Big Blue Bubble, Inc. is a Canadian video game company headquartered in London, Ontario founded in 2004 by industry veteran Damir Slogar, Renata Slogar, and Claudette Critchley. The company has developed over one hundred games and gained international recognition with their game My Singing Monsters which has been downloaded over 100 million times. Swedish company Enad Global 7 acquired Big Blue Bubble on August 27, 2020.

History

Early Years (2004 - 2009) 
Founded in 2004 by industry veteran Damir Slogar, along with co-founders Renata Slogar, Claudette Critchley. In the early days of its history, Big Blue Bubble made a name for itself by specializing in casual and mobile games. Its first game, Bubble Trouble, was used in marketing campaigns by Nokia and it was followed by space thriller Captain Lunar, which was used as a launch title for the Sony Ericsson T610. Soon after, Big Blue Bubble began adapting film and television franchises, such as 24 for handheld devices. In the mid to late 2000s, the company started moving towards console development, to include the Wii and PlayStation 2 platforms.

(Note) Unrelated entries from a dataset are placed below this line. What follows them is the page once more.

-- ==== Sys2Proof/Machine/Status.lean ====
section
/-! DEFINITION. Flag instructions, `NOP` and `BRK` (49_status_system.md R220 to R228). -/

namespace Sys2Proof.Machine

/-- `BRK` ($00, R228). -/
def execBrk (s : State) : Host.Outcome State Fault Refusal :=
  .next (enterBreak s)

/-- `CLC` ($18, R220). -/
def execClc (s : State) : Host.Outcome State Fault Refusal :=
  .next (advance 1 (setFlags { s.p with c := false } s))

/-- `CLD` ($D8, R221). -/
def execCld (s : State) : Host.Outcome State Fault Refusal :=
  .next (advance 1 (setFlags { s.p with d := false } s))

/-- `CLI` ($58, R222). -/
def execCli (s : State) : Host.Outcome State Fault Refusal :=
  .next (advance 1 (setFlags { s.p with i := false } s))

/-- `CLV` ($B8, R223). -/
def execClv (s : State) : Host.Outcome State Fault Refusal :=
  .next (advance 1 (setFlags { s.p with v := false } s))

/-- `NOP` ($EA, R227). -/
def execNop (s : State) : Host.Outcome State Fault Refusal :=
  .next (advance 1 s)

/-- `SEC` ($38, R224). -/
def execSec (s : State) : Host.Outcome State Fault Refusal :=
  .next (advance 1 (setFlags { s.p with c := true } s))

/-- `SED` ($F8, R225). -/
def execSed (s : State) : Host.Outcome State Fault Refusal :=
  .next (advance 1 (setFlags { s.p with d := true } s))

/-- `SEI` ($78, R226). -/
def execSei (s : State) : Host.Outcome State Fault Refusal :=
  .next (advance 1 (setFlags { s.p with i := true } s))

end Sys2Proof.Machine
end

Return to Mobile (2010 - 2012) 
In the early 2010s, Big Blue Bubble returned to its roots in mobile gaming and the 'freemium' business model. This return to mobile resulted in a shifting focus on original intellectual properties such as Burn the Rope, Thumpies, and most notably My Singing Monsters.

Post-My Singing Monsters (2012 - Present) 
Released on September 4, 2012, for Apple iOS, My Singing Monsters was both a critical and commercial success soon after its release, with Kotaku describing the game as a "clever combination of music and monster breeding", praising how the complexity of a song can become developed by the utility of breeding Monsters, each monster revealing a new line to the song.  Through continued support, the game has grown into a multimedia franchise, with a prequel, several spin-off games, books, live events and series, and a board game.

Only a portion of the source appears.